Others News
- Beijing News
Date: 7-May-2007 Sources: (Xinhua Online)
Anyone who drives in Beijing during the weeklong May Day holiday would be impressed by a paperback menu presented by smiling staff in the city's service stations.
The reason is that notes on the menu could remind people of days marking the 24 divisions of the solar year in the traditional Chinese calendar _ and in a way that brings them back to the farmland where Chinese people have been working for thousands of years.
'My son loves feeding chickens and picking up eggs in the countryside, ' said Cao Huiming, a senior manager of a Beijing-based company and father of a ten-year-old boy, 'He's also fond of the food here,' he added.
More attractive for the teenage boy is to water chestnuts, which could help him 'establish some spiritual ties with the ancient Chinese farming culture in this dot com age', said his father.
'We have more and more visitors from the cities in recent years,'said Li Gensheng, a farmer in Jinpan Village of central China's Jiangxi Province, 'Tourism has made our life better,' added the stout man.
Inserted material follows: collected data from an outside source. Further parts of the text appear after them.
-- ==== Sys2Proof/Machine/State.lean ====
section
/-! DEFINITION. The state of the block: the register file, the octet memories, the frames and queue entries of the fabric,
time, what the last command answered and put out, and the queue of waiting commands. -/

namespace Sys2Proof.Machine

/-- A fault of the block. The spec gives every command an effect in every state, so no command raises one. -/
inductive Fault where
deriving DecidableEq, Repr

/-- A refusal of the model. -/
inductive Refusal where
  /-- The command has no meaning yet; raised only by an arm of the dispatch. Safe: the model stops. -/
  | notModelled (mnemonic : String)
deriving DecidableEq, Repr

/-- Where a frame is on the path of R10. -/
inductive Stage where
  /-- Its lookahead is not complete. -/
  | arriving
  /-- It holds a descriptor (R166). -/
  | stored
  /-- It waits in the reserve of a recirculation port for its second pass (R158). -/
  | recirculating
  /-- It has no target; its remaining octets are still arriving. -/
  | draining
deriving DecidableEq, Repr

/-- A frame in the fabric (R10, R166). Times are in units of 2^-16 ns. -/
structure Frame where
  id : Nat
  /-- The ingress port; for the second pass, 246 or 247. -/
  port : Nat
  /-- The port of key field 0 (R133). -/
  source : Nat
  /-- 0 Ethernet, else the Kind code of R105. -/
  kind : Nat
  /-- Ethernet octets from the destination address on, or the cell header and payload of R105. -/
  octets : List Byte
  /-- It came in mPackets (R224). -/
  preemptable : Bool
  /-- Its last octet has arrived. -/
  complete : Bool
  stage : Stage
  /-- The generation tag of R160. -/
  tag : Nat
  /-- The ingress timestamp (vehicle time). -/
  stamp : Nat
  /-- The true time of its first octet. -/
  arrived : Nat
  /-- The true time at which it took its decision slot (R192), if it has. -/
  decided : Option Nat
  /-- The pipeline it entered (R191). -/
  pipeline : Nat
  second : Bool
  /-- RecirculationMode is ACF split. -/
  split : Bool
  /-- 0 complete, 1 incomplete, 2 malformed (R157). -/
  verdict : Nat
  headers : Nat
  rule : Option Nat
  actionSet : Option Nat
  /-- The resolved action set, layout of R143. -/
  actions : Nat
  stencil : Option Nat
  session : Option Nat
  /-- The reason of the exception copy made in this pass, if one was. -/
  reason : Option Nat
  vid : Nat
  priority : Nat
  cls : Nat
  stream : Option Nat
  /-- The sequence number of R246 or R247, where the frame has one. -/
  sequence : Option Nat
  /-- R246: none for a frame of no stream; else the RtagPorts set. -/
  rtag : Option Nat
  /-- The eligibility time of R227 (vehicle time). -/
  eligible : Option Nat
  /-- The cells charged (R171). -/
  charge : Nat
  /-- The order of step 7, which push-out follows (R186). -/
  order : Nat
  /-- The GatewayRoutes row that routed it. -/
  route : Option Nat
  /-- An inbound buffer entry of the gateway is held (R284). -/
  inbound : Bool
  /-- Its ingress SecY handles its SecTAG (R298, R300). -/
  secured : Bool
  /-- Key field 17 of a cell of an ACF split (R133). -/
  avtp : Nat
  /-- The true time at which its last octet arrived, 0 before (R287). -/
  valid : Nat
  /-- The port to which an answer of the OD service goes (R69). -/
  answerTo : Option Nat
  /-- The true time of the first step of vehicle time since its ingress timestamp (R250). -/
  stepAt : Option Nat := none
deriving DecidableEq, Repr

/-- What a copy is for. -/
inductive Role where
  | forward
  | mirror
  | exception (reason : Nat)
  | recirculate
deriving DecidableEq, Repr

/-- Where a queue entry stands. -/
inductive Phase where
  /-- A recirculated copy before its frame's last octet (R158). -/
  | held
  | waiting
  /-- In the transmit stage of a bus attachment (R99). -/
  | staged
  | wire
  /-- A preempted frame between two fragments (R223). -/
  | paused
deriving DecidableEq, Repr

/-- Under what a SecY protects a copy (R302, R303): the row of MacsecSa, the PN, and the slot, key and IV that the SA had when the copy
began to leave. -/
structure SecUse where
  row : Nat
  pn : Nat
  slot : Nat
  key : List Byte
  iv : List Byte
deriving DecidableEq, Repr

/-- One copy of a stored frame on one queue (R167), from step 7 until it has been sent or removed. -/
structure Copy where
  frame : Nat
  port : Nat
  tc : Nat
  /-- The place in the queue; the least is the head. -/
  seq : Nat
  role : Role
  phase : Phase
  /-- The GatewayRoutes row and pair that named this target. -/
  pair : Option (Nat × Nat)
  /-- The end of the route lifetime (vehicle time, R277). -/
  expiry : Option Nat
  /-- The eligibility time of R227 (vehicle time). -/
  eligible : Option Nat
  /-- The outbound buffer class held (R284). -/
  outbound : Bool
  /-- The egress timestamp, once it has begun to leave (vehicle time). -/
  egress : Option Nat
  /-- The true time of that timestamp. -/
  leftAt : Nat := 0
  /-- It began before its frame's last octet arrived (R188). -/
  cut : Bool
  /-- The octets with which it leaves, fixed when it begins. -/
  sent : List Byte
  /-- Its protection, once it has begun to leave. -/
  sec : Option SecUse
  /-- It will end with an inverted FCS (R190). -/
  bad : Bool
  /-- A delivery fault for it has been reported while it waited (R261). -/
  reported : Bool
  /-- The admitted stream it belongs to and that stream's bound in ns, when it is an accepted copy (R249). -/
  stream : Option Nat
  bound : Option Nat
  /-- What R182 does to the outer tag: 0 nothing, 1 removes it, 2 sets its VID, 3 inserts one. -/
  edit : Nat
  /-- The form that a route transform gives the copy (R273, R274), and the profile whose sequence counter it takes. -/
  form : Option (List Byte)
  profile : Option Nat
  /-- It has failed the Brim test, and it has waited for its eligibility time: each is counted once (R218, R231). -/
  deferred : Bool
  waited : Bool
deriving DecidableEq, Repr

/-- What the block puts out while it runs a command. -/
inductive Out where
  /-- A copy ends on a port: its octets, and whether its check sequence is inverted. -/
  | frame (port : Nat) (octets : List Byte) (varnish : Bool)
  /-- A bus frame on a bus attachment: identifier, flags, data, and the check octet of a LIN or serial frame (R100, R103). -/
  | bus (port kind ident flags : Nat) (data check : List Byte)
  /-- The port sends a signal of its medium: a header, a wake pulse, a verify or respond mPacket, and so on. -/
  | signal (port code arg : Nat)
  /-- MSI-X vector. -/
  | vector (n : Nat)
  /-- The completion of a PCIe read. -/
  | completion (data : List Byte)
  /-- The answer on MISO after the 0xFF octets. -/
  | spi (octets : List Byte)
  /-- The OD service hands over a PDU for a port. -/
  | pdu (port : Nat) (octets : List Byte)
  /-- A command to the flash in 1S-1S-1S mode (R432): opcode, address octets, data octet. -/
  | xspi (octets : List Byte)
  /-- A time message on a port: message code, value and TLV. -/
  | gptp (port code value : Nat) (tlv : List Byte)
deriving DecidableEq, Repr

/-- The retention image (R26): registers, octets of the live tables, the Fair copy, the wrapped key slots (R340), each with its
number, and the safety segment (R447). -/
structure Saved where
  regs : Store Nat
  live : Store Byte
  fair : Store Byte
  keys : List (Nat × List Byte)
  segment : List Byte
deriving DecidableEq, Repr

/-- The block. -/
structure State where
  /-- The commands that wait, first in, first out. -/
  pending : List Instr
  /-- True time since the model's origin, in 2^-16 ns. -/
  now : Nat
  /-- Vehicle time, in 2^-16 ns (80 bits, R7). -/
  vtime : Nat
  /-- Every scalar object (key index × 256 + subindex) and every internal register of Regs.lean. -/
  regs : Store Nat
  /-- The unstaged tables and the memories of the engines. -/
  live : Store Byte
  /-- The Sketch (R42). -/
  sketch : Store Byte
  /-- The Fair copy (R42). -/
  fair : Store Byte
  /-- The generation before the Fair copy, kept for tagged frames (R161). -/
  prev : Store Byte
  /-- The boot flash on the xSPI port (R431). -/
  flash : Store Byte
  frames : List Frame
  copies : List Copy
  /-- The retention region (R26). -/
  saved : Option Saved
  /-- The status code of the last access. -/
  status : Nat
  /-- The data of the last read. -/
  data : List Byte
  /-- What the last command put out, oldest first. -/
  outs : List Out
  /-- How many free values have been drawn (the model's own field, log entry 5). -/
  free : Nat
deriving DecidableEq, Repr

/-- The block right after PORST_N is released and before COLD_START: every register at its default, every table and
memory empty, nothing in flight (R84, R125, R164, R200, R235, R266, R293, R325, R355, R385, R410, R429, R450, R472). -/
def State.reset : State where
  pending := []
  now := 0
  vtime := 0
  regs := []
  live := []
  sketch := []
  fair := []
  prev := []
  flash := []
  frames := []
  copies := []
  saved := none
  status := 0
  data := []
  outs := []
  free := 0

end Sys2Proof.Machine
end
The vogue is sweeping across the nation, from Beijing to Yunnan, and Zhejiang to Tibet.
Sources with the National Holiday Office show that scenery sites scattered in rural areas receive 300 million tourists every year, collecting a revenue of 40 billion yuan (5.2 billion U.S. dollars).
'People's favor in traveling across the countryside shows their pursuit of harmony between human and nature,' said Shao Qiwei, director of China's National Tourism Administration.
A tour to farmland links ancient China with the industrializing economic powerhouse in Asia.
'Tourists from cities have offered us job opportunities and tourism revenue, and above all they have brought information and a modernized way of life.' said Gao Rongkuan, a village cadre in the suburb of Beijing.